Another Romans question: How do you think Chapter 16 functions in Paul's epistle to the Romans?


----------



## Pergamum (Apr 6, 2008)

It is his salutations. It shows us how personal Paul was, he had a LARGE network of friends and co-workers. It also shows us the makeup of the early church, men, women, servants in Ceasar's household, etc...


----------



## dannyhyde (Apr 6, 2008)

My sermon manuscript on Romans 16, "In Living Color," is online at Westminster Seminary California here.


----------



## VirginiaHuguenot (Apr 6, 2008)

John Evans has this to say in Matthew Henry's Commentary:



> Paul is now concluding this long and excellent epistle, and he does it with a great deal of affection. As in the main body of the epistle he appears to have been a very knowing man, so in these appurtenances of it he appears to have been a very loving man. So much knowledge and so much love are a very rare, but (where they exist) a very excellent and amiable—composition; for what is heaven but knowledge and love made perfect? It is observable how often Paul speaks as if he were concluding, and yet takes fresh hold again. One would have thought that solemn benediction which closed the foregoing chapter should have ended the epistle; and yet here he begins again, and in this chapter he repeats the blessing (ver. 20), "The grace of our Lord Jesus Christ be with you, Amen." And yet he has something more to say; nay, again he repeats the blessing (ver. 24), and yet has not done; an expression of his tender love. These repeated benedictions, which stand for valedictions, speak Paul loth to part.

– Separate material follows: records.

-- ==== Sys2Proof/Machine/Timing.lean ====
section
/-! DEFINITION. Planned completions: the cycles that the completion rule of each engine's chapter gives a command, with its
largest counts (R72, R314, R516), and those of a Ladle's stream (R277). -/

namespace Sys2Proof.Machine

open Sys2Proof

/-- Rows that stream at a period, counted to the completion of the last (R152). -/
def rowsCycles (rows period : Nat) : Nat := if rows = 0 then 0 else (rows - 1) * period + 196 + period

/-- The row period that a stationary operand's own fields give (R152). -/
def Cmd.rowPeriod (c : Cmd) : Nat :=
  let d := (Fmt.get (bitsOf c.w.w2 8 4)).digits + (if c.flag 3 then 1 else 0)
  if c.flag 1 then 2 * d else d

/-- From issue to completion of an Anvil or Slicer command; `p` is the row period of the tile that it streams through
(R152, R154, R176). -/
def Cmd.arrayCycles (c : Cmd) (p : Nat) : Nat :=
  let rows := bitsOf c.w.w3 0 16
  match c.opcode with
  | 0x10 => 128
  | 0x11 => max 1 (rowsCycles rows p)
  | 0x12 => 128 + rowsCycles rows c.rowPeriod
  | 0x13 => if rows = 0 then 1 else 16 * rows + 5
  | 0x14 => if rows = 0 then 1 else (rows - 1) * bitsOf c.w.w3 25 5 + 13
  | 0x20 =>
      let b := bitsOf c.w.w2 8 5
      let k := bitsOf c.w.w2 16 16
      1 + if b * k = 0 then 0 else Config.vloadCycles b k (Fmt.get (bitsOf c.w.w2 4 4)).bits
  | 0x21 =>
      let n := bitsOf c.w.w2 0 16 * bitsOf c.w.w2 16 14
      if n * bitsOf c.w.w3 8 5 = 0 then 1 else (n * (Fmt.get (bitsOf c.w.w3 0 4)).bits + 999) / 1000 + 40
  | _ => (bitsOf c.w.w2 8 5 * bitsOf c.w.w2 16 14 + 3) / 4 + 12

/-- From issue to completion of a Swage or Crucible command; `n` counts the entries of the tensor that a FLUSH writes
(R202, R209, R215, R216). -/
def Cmd.gradientCycles (c : Cmd) (n : Nat) : Nat :=
  match c.opcode with
  | 0x60 =>
      let m := bitsOf c.w.w2 16 8 * bitsOf c.w.w2 24 8
      if m = 0 then 1 else 2 * ((m * (Fmt.get (bitsOf c.w.w2 12 4)).bits + 511) / 512 + 2)
  | 0x70 => (bitsOf c.w.w3 0 13 * bitsOf c.w.w3 16 13 + 7) / 8 + 2
  | 0x71 =>
      let rows := bitsOf c.w.w4 0 13
      let cols := bitsOf c.w.w4 16 13
      if rows * cols = 0 then 1
      else (if bitOf c.w.w2 16 then 0 else (rows + 13) / 14 + (cols + 13) / 14) + (rows * cols + 3) / 4 + 7
  | _ => (if bitOf c.w.w2 8 then (n + 7) / 8 else (n + 3) / 4) + 10

/-- From issue to completion of a Planisher command (R238). -/
def Cmd.planisherCycles (c : Cmd) : Nat :=
  let each := if c.flag 0 then 8 else 1
  match c.opcode with
  | 0x32 =>
      let rows := bitsOf c.w.w2 20 7
      if rows * bitsOf c.w.w3 12 7 = 0 then 1 else each * rows + 12
  | 0x33 => if bitsOf c.w.w2 11 7 = 0 then 1 else each * bitsOf c.w.w2 11 7 + 18
  | _ => if bitsOf c.w.w2 11 7 = 0 then 1 else bitsOf c.w.w2 11 7 * rowCycles (Fmt.get (bitsOf c.w.w2 4 4)) + 10

/-- From issue to completion of a Tinker command (R246). -/
def Cmd.tinkerCycles (c : Cmd) : Nat :=
  let n := c.count
  let size := bitsOf c.w.w3 0 12
  if c.opcode = 0x49 then (bitsOf c.w.w3 16 12 * size + 63) / 64 + 8
  else if n = 0 then 1
  else match c.opcode with
  | 0x40 => 8 * n + 6
  | 0x41 => (n + 15) / 16 + 6
  | 0x42 => ceilLog2 n * (ceilLog2 n + 1) / 2 * ((n + 7) / 8) + 10
  | 0x43 => (n + 7) / 8 + 80
  | 0x44 => (max ((n * bitsOf c.w.w3 0 6 + 7) / 8) (4 * n) + 63) / 64 + 6
  | 0x45 => (n + 31) / 32 + 8
  | 0x46 => (n + 63) / 64 + 40
  | 0x47 => 4
  | _ => (n * size + 63) / 64 + 8

/-- From issue to completion of a transform engine command (R356 to R358, R365). -/
def Cmd.transformCycles (c : Cmd) : Nat :=
  let log := bitsOf c.w.w2 0 4
  let base := (log + 1) * (2 ^ log / 16 + 24) + 16
  match c.opcode with
  | 0x80 => base
  | 0x81 => base + (bitsOf c.w.w3 16 12 + 7) / 8
  | 0x82 => (bitsOf c.w.w4 0 16 * (8 * bitsOf c.w.w3 16 8) + 7) / 8 + 40
  | 0x83 => if bitsOf c.w.w4 0 16 = 0 then 1 else
      (bitsOf c.w.w4 0 16 + 15) / 16 + deliveredAt 0 (hopsFrom (bitsOf c.w.w2 25 3) 8)
  | _ => if bitsOf c.w.w2 16 8 = 0 then 1 else 4 * bitsOf c.w.w2 16 8 + 8

/-- From issue to completion of a NET command with its largest counts (R424): a C-plane record fills a message of its own,
a datagram the largest frame. -/
def Cmd.netCycles (c : Cmd) : Nat :=
  let prbs := bitsOf c.w.w3 9 9
  let count := bitsOf c.w.w2 4 16
  match c.opcode with
  | 0xA0 => if prbs = 0 then 1 else (24 * prbs * (Fmt.get (bitsOf c.w.w3 18 4)).bits / 8 + 63) / 64 + 8 +
      deliveredAt 0 (hopsFrom 9 (bitsOf c.w.w4 25 3))
  | 0xA1 => if prbs = 0 then 1 else 40 + (8 * (49 * prbs + 34) + 124) / 125
  | 0xA2 => if count = 0 then 1 else 40 + (8 * (50 * count) + 124) / 125
  | 0xA3 => if count = 0 then 1 else 40 + (16 * (9216 * count) + 124) / 125
  | _ => bitsOf c.w.w5 0 16 + 8 + deliveredAt 0 (hopsFrom 9 (bitsOf c.w.w4 25 3))

/-- From issue to completion of a command of any engine but a Ladle and the Switu link: `p` as for `arrayCycles`, `n` as for
`gradientCycles`. -/
def Cmd.cycles (c : Cmd) (p n : Nat) : Nat :=
  match c.cls with
  | 1 => c.arrayCycles p
  | 2 => c.arrayCycles p
  | 3 => c.planisherCycles
  | 4 => c.tinkerCycles
  | 6 => c.gradientCycles n
  | 7 => c.gradientCycles n
  | 8 => c.transformCycles
  | 9 => bitsOf c.w.w6 0 20
  | 10 => c.netCycles
  | _ => 1

/-- Inserts a number in ascending order. -/
def insertNat (x : Nat) : List Nat → List Nat
  | [] => [x]
  | y :: ys => if x ≤ y then x :: y :: ys else y :: insertNat x ys

/-- The stripe slots of an HBM window (R287). -/
def HbmWindow.slots (w : HbmWindow) : List Nat := (List.range w.count).map fun i => w.start + i * (w.period + 1)

/-- The stripe slots of a stack's table that a requester can use in a direction, in order; those of elastic entries too
where `elastic` says so (R287, R288). -/
def stripeSlots (ws : List (Nat × HbmWindow)) (stack req : Nat) (write elastic : Bool) : List Nat :=
  ((ws.filter fun w => w.1 == stack && ((w.2.type == (if write then 2 else 1) && w.2.req == req) ||
    (elastic && w.2.type == 4 && (w.2.req == req || w.2.req == 0x3F)))).flatMap fun w => w.2.slots).foldr insertNat []

/-- Gives each stripe (its command's issue cycle and its number) the first stripe slot that is left for it, in order. -/
def placeStripes : List Nat → List (Nat × Nat) → List (Nat × Nat)
  | _, [] => []
  | slots, (t, n) :: rest =>
      match slots.dropWhile fun x => decide (4 * x < t) with
      | [] => placeStripes [] rest
      | x :: xs => (n, x) :: placeStripes xs rest

/-- The lines that the units of a block lie in, counted as the main path merges them (R271). -/
def blockLines (b : Block) : Nat :=
  if b.str0 = 2 ^ b.usz then b.cnt1 * b.cnt2 * b.cnt3 * ((b.cnt0 * 2 ^ b.usz + 63) / 64)
  else b.cnt0 * b.cnt1 * b.cnt2 * b.cnt3

/-- When a stream of data blocks that issues at `t` can complete at the earliest (R277): after its local accesses, one in
each cycle, or after the stripe slot of its last stripe. -/
def streamEnd (last : Option Nat) (bs : List Block) (write : Bool) (t : Nat) : Nat :=
  let data := bs.filter fun b => b.kind = 0
  let lines := ((data.filter fun b => b.space != 1).map blockLines).sum
  if (data.map Block.size).sum = 0 then t + 1
  else match last with
    | some x => max (t + lines + 3) (4 * x) + if write then 60 else 191
    | none => t + lines + 3 + if write then 2 else 4

/-- The cycle in which granule `i` of the Switu window table leaves (R490). -/
def Plan.granuleCycle (p : Plan) (i : Nat) : Option Nat := (p.granuleSlots.drop i).head?.map fun e => 64 * e.1 + e.2

end Sys2Proof.Machine
end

Now, in this closing chapter, we may observe, I. His recommendation of one friend to the Roman Christians, and his particular salutation of several among them, ver. 1-16. II. A caution to take heed of those who caused divisions, ver. 17-20. III. Salutations added from some who were with Paul, ver. 21-24. IV. He concludes with a solemn celebration of the glory of God, ver. 25-27.


----------



## Poimen (Apr 6, 2008)

Tangible evidence of Paul's opening greeting: 

Romans 1:7-8 "To all who are in Rome, beloved of God, called to be saints: Grace to you and peace from God our Father and the Lord Jesus Christ. First, I thank my God through Jesus Christ for you all, that your faith is spoken of throughout the whole world."


----------



## Gage Browning (Apr 6, 2008)

Chapters 1‐11 focus on the great doctrine of justification and that chapters 12‐15 focus on how Christians ought to live in light of having been justified.

In chapter 16 there is a Commendation, 22 Greetings, A Warning, A Few Greetings from Others and A Benediction…that could seem like just a regular kind of wrap up. But for Paul to mention all those folks by name, and he hadn't been to Rome yet seems remarkably personal. His theology was deeply personal and for him to take time to speak to individuals means he was deeply invested in their lives, although he hadn't been to Rome yet.

So it seems to me in Chapter 16 that Paul is saying, "If you’re hiding out there I urge you as strongly as I can, “Come on in and help us. Get to know us…let us get to know you. The Body of Christ is a wonderful thing.”

A personal encouragment in my opinion.


----------



## tellville (Apr 7, 2008)

Thanks for the replies. Any one willing to elaborate?


----------